Han sido tiempos de descubrimientos. Ayer (¿o sería anteayer?) recibí un mensaje de una vieja amiga de épocas más felices. Ni siquiera hablamos demasiado tiempo, pero reencontrarme con esa voz de mi juventud me recuerda que la amistad no siempre requiere de la frecuencia para mantenerse viva. Ya van dos meses de comidas para uno solo, de una cama inmensa y de una casa que extraña el bullicio de antaño. Jamás había pasado tanto tiempo sin el roce con otras personas y sin embargo, nunca me sentí tan cerca de aquellos que más quiero.

Cada llamada, cada mensaje tiene el poder de diluir las distancias. Tanto tiempo de ausencia en sociedad y tuvo que llegar el espanto para descubrir el valor de los afectos. La curiosa naturaleza humana que a veces necesita sentir la inminencia del abismo para entender que no existen éxitos, triunfos ni bienestares que merezcan ser perseguidos si al final del día no hay con quien compartirlos.

Pronto serán noventa días. Casi no me reconozco en aquel que al final del verano chapoteaba en amarguras. Claro que habrá consecuencias; desde luego que la reconstrucción llevará tiempo y sudor, pero no me cabe dudas que nos encontrará un poco mejores.

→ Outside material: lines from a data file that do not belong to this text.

-- ==== Sys2Proof/Certificates/Slice0/Obligations.lean ====
section
/-! DEFINITION. The statements for the provers. Each docstring names the rule of spec/ it formalises. Every statement is about
every state, so about every setting of the parameters R8 to R15 (log 1). A statement about a register written holds for
register 0 like any other (R21), and for a destination that is also a source (R92, R238): the right-hand sides read the state
before the instruction. -/

open Sys2Proof Sys2Proof.Machine

/-! ### Encoding -/

/-- Words written out bit by bit from R61, R64 and R65, one per family, decode to the instruction they stand for. -/
def Obligations.SampleWordsDecode : Prop :=
  decode 0b00000000001000100001100000100000#32 = .ok (.add 1 2 3 0) ∧
  decode 0b00000000000000100001100100000010#32 = .ok (.srl 0 2 3 4) ∧
  decode 0b00100000000000010000000000000101#32 = .ok (.addi 0 1 5) ∧
  decode 0b10001100001000100000000000000100#32 = .ok (.lw 1 2 4) ∧
  decode 0b10101100001000100000000000000100#32 = .ok (.sw 1 2 4) ∧
  decode 0b00010000001000100000000000000010#32 = .ok (.beq 1 2 2) ∧
  decode 0b00001100000000000000000100000000#32 = .ok (.jal 0x100) ∧
  decode 0b00000011111000000000000000001000#32 = .ok (.jr 31 0) ∧
  decode 0b00000000000000000000000000001100#32 = .error (.unmatchedFunc 0x0C) ∧
  decode 0b11111111111111111111111111111111#32 = .error (.unmatchedOpcode 0x3F)

/-- Decoding an encoded instruction gives it back, every operand and every ignored bit at every value (R61 to R67). -/
def Obligations.DecodeReadsBackEncode : Prop :=
  ∀ i : Instr, decode (encode i) = .ok i

/-- A word that decodes is the encoding of the instruction it decodes to: no bit is dropped (R61, R67). -/
def Obligations.EncodeRestoresDecodedWord : Prop :=
  ∀ (w : Word) (i : Instr), decode w = .ok i → encode i = w

/-- The four values the decoder derives from a word and its fetch pc (R63): simm the signed reading of imm16, zimm the
unsigned one, boff four times simm, jtarget the fetch pc's 256 MiB region with four times imm26 below. -/
def Obligations.DecoderDerivesTheImmediates : Prop :=
  ∀ w pc : Word,
    (decoderBlock w pc).simm.toInt = (w.extractLsb' 0 16).toInt ∧
    (decoderBlock w pc).zimm.toNat = w.toNat % 2 ^ 16 ∧
    (decoderBlock w pc).boff.toInt = 4 * (w.extractLsb' 0 16).toInt ∧
    (decoderBlock w pc).jtarget.toNat = pc.toNat / 2 ^ 28 * 2 ^ 28 + w.toNat % 2 ^ 26 * 4

/-- The decoder and the resolver block agree on every word, and the words both reject are those whose opcode and func are
outside R64's and R65's tables (R66, R190). -/
def Obligations.ResolverAgreesWithDecoder : Prop :=
  ∀ w : Word,
    (∀ i, decode w = .ok i → resolve (opcodeOf w) (funcOf w) = i.mnemonic) ∧
    ((∃ r, decode w = .error r) ↔ resolve (opcodeOf w) (funcOf w) = .invalid) ∧
    ((∃ r, decode w = .error r) ↔
      (opcodeOf w = 0x00 ∧
        funcOf w ∉ [0x00#6, 0x02#6, 0x08#6, 0x09#6, 0x20#6, 0x21#6, 0x22#6, 0x23#6, 0x24#6, 0x25#6, 0x27#6, 0x2A#6, 0x2B#6]) ∨
      opcodeOf w ∉ [0x00#6, 0x02#6, 0x03#6, 0x04#6, 0x05#6, 0x08#6, 0x09#6, 0x0A#6, 0x0B#6, 0x0C#6, 0x0D#6, 0x0F#6,
        0x23#6, 0x2B#6])

/-! ### Register-register ALU instructions -/

/-- add (R120): the exact signed sum to x[rd], or ArithmeticOverflowFault when the operands share a sign and the sum's sign
differs, which is when the exact sum is not representable. -/
def Obligations.AddWritesTheSumOrFaults : Prop :=
  ∀ (rs rt rd ign : Reg) (s : State),
    decode (0b000000#6 ++ rs ++ rt ++ rd ++ ign ++ 0b100000#6) = .ok (.add rs rt rd ign) ∧
    controlUnit .add = { dst := .rd, aluOp := 1, regWrite := true } ∧
    (¬ ((s.reg rs).msb = (s.reg rt).msb ∧ (s.reg rs + s.reg rt).msb ≠ (s.reg rs).msb) →
      Completes (exec (.add rs rt rd ign) s) fun t =>
        (t.reg rd).toInt = (s.reg rs).toInt + (s.reg rt).toInt ∧ t.pc = s.pc + 4#32 ∧ WritesOnly rd s t ∧
        Counted s t 1 0 0 0 0) ∧
    ((s.reg rs).msb = (s.reg rt).msb ∧ (s.reg rs + s.reg rt).msb ≠ (s.reg rs).msb →
      exec (.add rs rt rd ign) s = .fault (.arithmeticOverflow s.pc) ∧
      ¬ (-2 ^ 31 ≤ (s.reg rs).toInt + (s.reg rt).toInt ∧ (s.reg rs).toInt + (s.reg rt).toInt ≤ 2 ^ 31 - 1))

/-- addu (R121) and subu (R123): the sum and the difference modulo 2^32, never a fault. -/
def Obligations.AdduAndSubuWrap : Prop :=
  ∀ (rs rt rd ign : Reg) (s : State),
    decode (0b000000#6 ++ rs ++ rt ++ rd ++ ign ++ 0b100001#6) = .ok (.addu rs rt rd ign) ∧
    decode (0b000000#6 ++ rs ++ rt ++ rd ++ ign ++ 0b100011#6) = .ok (.subu rs rt rd ign) ∧
    controlUnit .addu = { dst := .rd, aluOp := 2, regWrite := true } ∧
    controlUnit .subu = { dst := .rd, aluOp := 11, regWrite := true } ∧
    (Completes (exec (.addu rs rt rd ign) s) fun t =>
      (t.reg rd).toNat = ((s.reg rs).toNat + (s.reg rt).toNat) % 2 ^ 32 ∧ t.pc = s.pc + 4#32 ∧ WritesOnly rd s t ∧
      Counted s t 1 0 0 0 0) ∧
    (Completes (exec (.subu rs rt rd ign) s) fun t =>
      ((t.reg rd).toNat : Int) = ((s.reg rs).toNat - (s.reg rt).toNat : Int) % 2 ^ 32 ∧ t.pc = s.pc + 4#32 ∧
      WritesOnly rd s t ∧ Counted s t 1 0 0 0 0)

/-- sub (R122): the exact signed difference to x[rd], or ArithmeticOverflowFault when the operands' signs differ and the
difference's sign is not x[rs]'s, which is when the exact difference is not representable. -/
def Obligations.SubWritesTheDifferenceOrFaults : Prop :=
  ∀ (rs rt rd ign : Reg) (s : State),
    decode (0b000000#6 ++ rs ++ rt ++ rd ++ ign ++ 0b100010#6) = .ok (.sub rs rt rd ign) ∧
    controlUnit .sub = { dst := .rd, aluOp := 10, regWrite := true } ∧
    (¬ ((s.reg rs).msb ≠ (s.reg rt).msb ∧ (s.reg rs - s.reg rt).msb ≠ (s.reg rs).msb) →
      Completes (exec (.sub rs rt rd ign) s) fun t =>
        (t.reg rd).toInt = (s.reg rs).toInt - (s.reg rt).toInt ∧ t.pc = s.pc + 4#32 ∧ WritesOnly rd s t ∧
        Counted s t 1 0 0 0 0) ∧
    ((s.reg rs).msb ≠ (s.reg rt).msb ∧ (s.reg rs - s.reg rt).msb ≠ (s.reg rs).msb →
      exec (.sub rs rt rd ign) s = .fault (.arithmeticOverflow s.pc) ∧
      ¬ (-2 ^ 31 ≤ (s.reg rs).toInt - (s.reg rt).toInt ∧ (s.reg rs).toInt - (s.reg rt).toInt ≤ 2 ^ 31 - 1))

/-- and (R124), or (R125), nor (R126), bit by bit. -/
def Obligations.BitwiseRegisterInstructions : Prop :=
  ∀ (rs rt rd ign : Reg) (s : State),
    decode (0b000000#6 ++ rs ++ rt ++ rd ++ ign ++ 0b100100#6) = .ok (.and rs rt rd ign) ∧
    decode (0b000000#6 ++ rs ++ rt ++ rd ++ ign ++ 0b100101#6) = .ok (.or rs rt rd ign) ∧
    decode (0b000000#6 ++ rs ++ rt ++ rd ++ ign ++ 0b100111#6) = .ok (.nor rs rt rd ign) ∧
    controlUnit .and = { dst := .rd, aluOp := 3, regWrite := true } ∧
    controlUnit .or = { dst := .rd, aluOp := 5, regWrite := true } ∧
    controlUnit .nor = { dst := .rd, aluOp := 4, regWrite := true } ∧
    (Completes (exec (.and rs rt rd ign) s) fun t =>
      (∀ k < 32, (t.reg rd).getLsbD k = ((s.reg rs).getLsbD k && (s.reg rt).getLsbD k)) ∧ t.pc = s.pc + 4#32 ∧
      WritesOnly rd s t ∧ Counted s t 1 0 0 0 0) ∧
    (Completes (exec (.or rs rt rd ign) s) fun t =>
      (∀ k < 32, (t.reg rd).getLsbD k = ((s.reg rs).getLsbD k || (s.reg rt).getLsbD k)) ∧ t.pc = s.pc + 4#32 ∧
      WritesOnly rd s t ∧ Counted s t 1 0 0 0 0) ∧
    (Completes (exec (.nor rs rt rd ign) s) fun t =>
      (∀ k < 32, (t.reg rd).getLsbD k = !((s.reg rs).getLsbD k || (s.reg rt).getLsbD k)) ∧ t.pc = s.pc + 4#32 ∧
      WritesOnly rd s t ∧ Counted s t 1 0 0 0 0)

/-- slt (R127) compares the signed readings, sltu (R128) the unsigned ones; the result is the word 1 or 0. -/
def Obligations.SetOnLessThanRegister : Prop :=
  ∀ (rs rt rd ign : Reg) (s : State),
    decode (0b000000#6 ++ rs ++ rt ++ rd ++ ign ++ 0b101010#6) = .ok (.slt rs rt rd ign) ∧
    decode (0b000000#6 ++ rs ++ rt ++ rd ++ ign ++ 0b101011#6) = .ok (.sltu rs rt rd ign) ∧
    controlUnit .slt = { dst := .rd, aluOp := 6, regWrite := true } ∧
    controlUnit .sltu = { dst := .rd, aluOp := 7, regWrite := true } ∧
    (Completes (exec (.slt rs rt rd ign) s) fun t =>
      (t.reg rd).toNat = (if (s.reg rs).toInt < (s.reg rt).toInt then 1 else 0) ∧ t.pc = s.pc + 4#32 ∧
      WritesOnly rd s t ∧ Counted s t 1 0 0 0 0) ∧
    (Completes (exec (.sltu rs rt rd ign) s) fun t =>
      (t.reg rd).toNat = (if (s.reg rs).toNat < (s.reg rt).toNat then 1 else 0) ∧ t.pc = s.pc + 4#32 ∧
      WritesOnly rd s t ∧ Counted s t 1 0 0 0 0)

/-- sll (R129) and srl (R130) shift x[rt] by shamt, whatever the rs field holds; srl shifts in zeros under LOGICAL and copies
of bit 31 under ARITHMETIC (R12). -/
def Obligations.ShiftsByAnImmediateAmount : Prop :=
  ∀ (ign rt rd shamt : Reg) (s : State),
    decode (0b000000#6 ++ ign ++ rt ++ rd ++ shamt ++ 0b000000#6) = .ok (.sll ign rt rd shamt) ∧
    decode (0b000000#6 ++ ign ++ rt ++ rd ++ shamt ++ 0b000010#6) = .ok (.srl ign rt rd shamt) ∧
    controlUnit .sll = { dst := .rd, aluOp := 8, regWrite := true } ∧
    controlUnit .srl = { dst := .rd, aluOp := 9, regWrite := true } ∧
    (Completes (exec (.sll ign rt rd shamt) s) fun t =>
      (t.reg rd).toNat = ((s.reg rt).toNat * 2 ^ shamt.toNat) % 2 ^ 32 ∧ t.pc = s.pc + 4#32 ∧ WritesOnly rd s t ∧
      Counted s t 1 0 0 0 0) ∧
    (Completes (exec (.srl ign rt rd shamt) s) fun t =>
      (s.cfg.srlKind = .logical → (t.reg rd).toNat = (s.reg rt).toNat / 2 ^ shamt.toNat) ∧
      (s.cfg.srlKind = .arithmetic → (t.reg rd).toInt = (s.reg rt).toInt / 2 ^ shamt.toNat) ∧ t.pc = s.pc + 4#32 ∧
      WritesOnly rd s t ∧ Counted s t 1 0 0 0 0)

/-! ### Immediate ALU instructions -/

/-- addi (R140): the exact signed sum of x[rs] and the sign-extended immediate to x[rt], or ArithmeticOverflowFault in the
same case as add. -/
def Obligations.AddiWritesTheSumOrFaults : Prop :=
  ∀ (rs rt : Reg) (imm : Imm16) (s : State),
    decode (0b001000#6 ++ rs ++ rt ++ imm) = .ok (.addi rs rt imm) ∧
    controlUnit .addi = { aluSrc := .imm, regWrite := true } ∧
    (¬ ((s.reg rs).msb = imm.msb ∧ (s.reg rs + imm.signExtend 32).msb ≠ (s.reg rs).msb) →
      Completes (exec (.addi rs rt imm) s) fun t =>
        (t.reg rt).toInt = (s.reg rs).toInt + imm.toInt ∧ t.pc = s.pc + 4#32 ∧ WritesOnly rt s t ∧
        Counted s t 0 1 0 0 0) ∧
    ((s.reg rs).msb = imm.msb ∧ (s.reg rs + imm.signExtend 32).msb ≠ (s.reg rs).msb →
      exec (.addi rs rt imm) s = .fault (.arithmeticOverflow s.pc) ∧
      ¬ (-2 ^ 31 ≤ (s.reg rs).toInt + imm.toInt ∧ (s.reg rs).toInt + imm.toInt ≤ 2 ^ 31 - 1))

/-- addiu (R141): x[rs] plus the sign-extended immediate, modulo 2^32, never a fault. -/
def Obligations.AddiuWraps : Prop :=
  ∀ (rs rt : Reg) (imm : Imm16) (s : State),
    decode (0b001001#6 ++ rs ++ rt ++ imm) = .ok (.addiu rs rt imm) ∧
    controlUnit .addiu = { aluSrc := .imm, regWrite := true } ∧
    (Completes (exec (.addiu rs rt imm) s) fun t =>
      ((t.reg rt).toNat : Int) = ((s.reg rs).toNat + imm.toInt) % 2 ^ 32 ∧ t.pc = s.pc + 4#32 ∧ WritesOnly rt s t ∧
      Counted s t 0 1 0 0 0)

/-- andi (R142) and ori (R143) with the zero-extended immediate, bit by bit: above bit 15 the immediate's bits are 0. -/
def Obligations.BitwiseImmediateInstructions : Prop :=
  ∀ (rs rt : Reg) (imm : Imm16) (s : State),
    decode (0b001100#6 ++ rs ++ rt ++ imm) = .ok (.andi rs rt imm) ∧
    decode (0b001101#6 ++ rs ++ rt ++ imm) = .ok (.ori rs rt imm) ∧
    controlUnit .andi = { aluSrc := .imm, regWrite := true } ∧
    controlUnit .ori = { aluSrc := .imm, regWrite := true } ∧
    (Completes (exec (.andi rs rt imm) s) fun t =>
      (∀ k < 32, (t.reg rt).getLsbD k = (decide (k < 16) && (s.reg rs).getLsbD k && imm.getLsbD k)) ∧
      t.pc = s.pc + 4#32 ∧ WritesOnly rt s t ∧ Counted s t 0 1 0 0 0) ∧
    (Completes (exec (.ori rs rt imm) s) fun t =>
      (∀ k < 32, (t.reg rt).getLsbD k = ((s.reg rs).getLsbD k || (decide (k < 16) && imm.getLsbD k))) ∧
      t.pc = s.pc + 4#32 ∧ WritesOnly rt s t ∧ Counted s t 0 1 0 0 0)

Y llegará el día en el que la dulce sonrisa de mi hija no será la imagen de una pantalla, la cocina de mis padres volverá a trasportarme a la infancia en cada aroma y la alegría sin tapujos de los amigos que nunca se fueron volverá a llenarme el alma. Estoy seguro que el perfume del café en mi mesa de la vereda estará ahí esperándome, con el diario y la sonrisa de la moza de siempre. Y esta vez no postergaré el corte de pelo. Te lo prometo Gaspar.